You may be able to find a used 28mm finder of some sort. Maybe one of the turret finders has a 28mm frame. The low-cost route would be a home-made 78°-diagonal viewfinder... But this would give you a view without parallax correction. The Bessa-R series might approximate 28mm in the full area of the viewfinder, I don't know, but you wouldn't have parralax correction then either. I have tried this approach with two different cameras... it works, but demands more of the user.
My Bronica RF645 has framelines for 100mm and 65mm, and there's an external finder for the 45mm (28mm equivalent) lens. Which I have never used, as the full viewfinder window does approximate its field of view. Without parallax correction of course. But then the external viewfinder has no correction either except an additional close-focus cut-off line, and even more parallax error than the camera viewfinder. So I unexpected cut off bits and pieces in the close-in pics and try to learn to move the camera slightly before pressing the shutter to compensate for the error. Frankly, it's easier to use the Fuji 645 instead, with its fixed 45mm lens and viewfinder with both parallax and framesize corrections!
I also attempted this with the Minolta CLE and a 25mm CV lens, as its viewfinder approximates the field of the 25mm lens around the outside of the 28mm framelines. Same deal about lopping of bits of my close subjects, which is most of them, and I switched to a 28mm lens instead. Ah, now I have parallax correction!

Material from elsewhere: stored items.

-- ==== Sys2Proof/Decode.lean ====
section
/-! DEFINITION. The command word (spec/30_encoding.md R70 to R76): the decoder, total on the 65536 words and rejecting
by name, and after it the encoder, written from the same table (R72). -/

namespace Sys2Proof

/-- Why a word is ILLEGAL (R75). Both kinds are rejected with the same cause, ILLEGAL_CMD. -/
inductive Reserved where
  /-- OP in `0x05..0xFF`. -/
  | unassignedOp (op : BitVec 8)
  /-- OP in {`0x00`, `0x01`, `0x03`} with ARG not zero. -/
  | argNotZero (op arg : BitVec 8)
deriving DecidableEq, Repr

/-- The result of decoding: R74's `Cmd`, whose sixth shape ILLEGAL carries the reason. -/
inductive Cmd where
  | instr (i : Instr)
  | illegal (why : Reserved)
deriving DecidableEq, Repr

/-- OP, bits 15:8 of a command word (R70). -/
def opField (w : PortWord) : BitVec 8 := w.extractLsb' 8 8

/-- ARG, bits 7:0 of a command word (R70). -/
def argField (w : PortWord) : BitVec 8 := w.extractLsb' 0 8

/-- A command whose ARG must be zero (R72): STATUS, INIT and FINAL. -/
def decodeNoArg (i : Instr) (op arg : BitVec 8) : Cmd :=
  if arg = 0 then .instr i else .illegal (.argNotZero op arg)

/-- `Decode` (R74). -/
def decode (w : PortWord) : Cmd :=
  let op := opField w
  let arg := argField w
  if op = 0x00 then decodeNoArg .status op arg
  else if op = 0x01 then decodeNoArg .init op arg
  else if op = 0x02 then .instr (.absorb arg)
  else if op = 0x03 then decodeNoArg .final op arg
  else if op = 0x04 then .instr (.read arg.toNat)
  else .illegal (.unassignedOp op)

/-- The OP byte of each command (R72). -/
def opOf : Instr → BitVec 8
  | .status => 0x00
  | .init => 0x01
  | .absorb _ => 0x02
  | .final => 0x03
  | .read _ => 0x04

/-- The ARG byte of each command (R72, R73). -/
def argOf : Instr → BitVec 8
  | .status => 0x00
  | .init => 0x00
  | .absorb b => b
  | .final => 0x00
  | .read i => BitVec.ofNat 8 i

/-- The command word of a well-formed instruction: `{OP, ARG}` (R70); of an ill-formed READ it keeps the low byte of the
index (log entry 12). -/
def encode (i : Instr) : PortWord := opOf i ++ argOf i

/-- The command word that a table row of `nbits` bits stands for: bit 0 is its least significant bit, and every bit at or
above `nbits` is 0. A command is one 16-bit word (R70). -/
def tableWord (nbits w : Nat) : PortWord := BitVec.ofNat 16 (w % 2 ^ nbits)

/-- The instruction the decoder reads from a word numbered as spec/opcode_table.json numbers it; none for an illegal
word and for a row wider than the one command format. -/
def decodeTableWord (nbits w : Nat) : Option Instr :=
  if nbits ≤ 16 then
    match decode (tableWord nbits w) with
    | .instr i => some i
    | .illegal _ => none
  else none

end Sys2Proof
end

So, the upshot for me is that what you propose does work, but it makes you work harder too keeping in mind the need for manual parallax correction. If your subjects are mostly more distant ones, then no big deal at all. If you're serious about 28mm in tight like I am with environmental portraits, then I'd seek out a camera with built-in parallax corrected framelines for that lens. Maybe a Hexar RF or Minolta CLE, a used Leica M6 with .58x viewfinder, maybe save your pennies for this Spring's intro of the Zeiss-Ikon RF camera.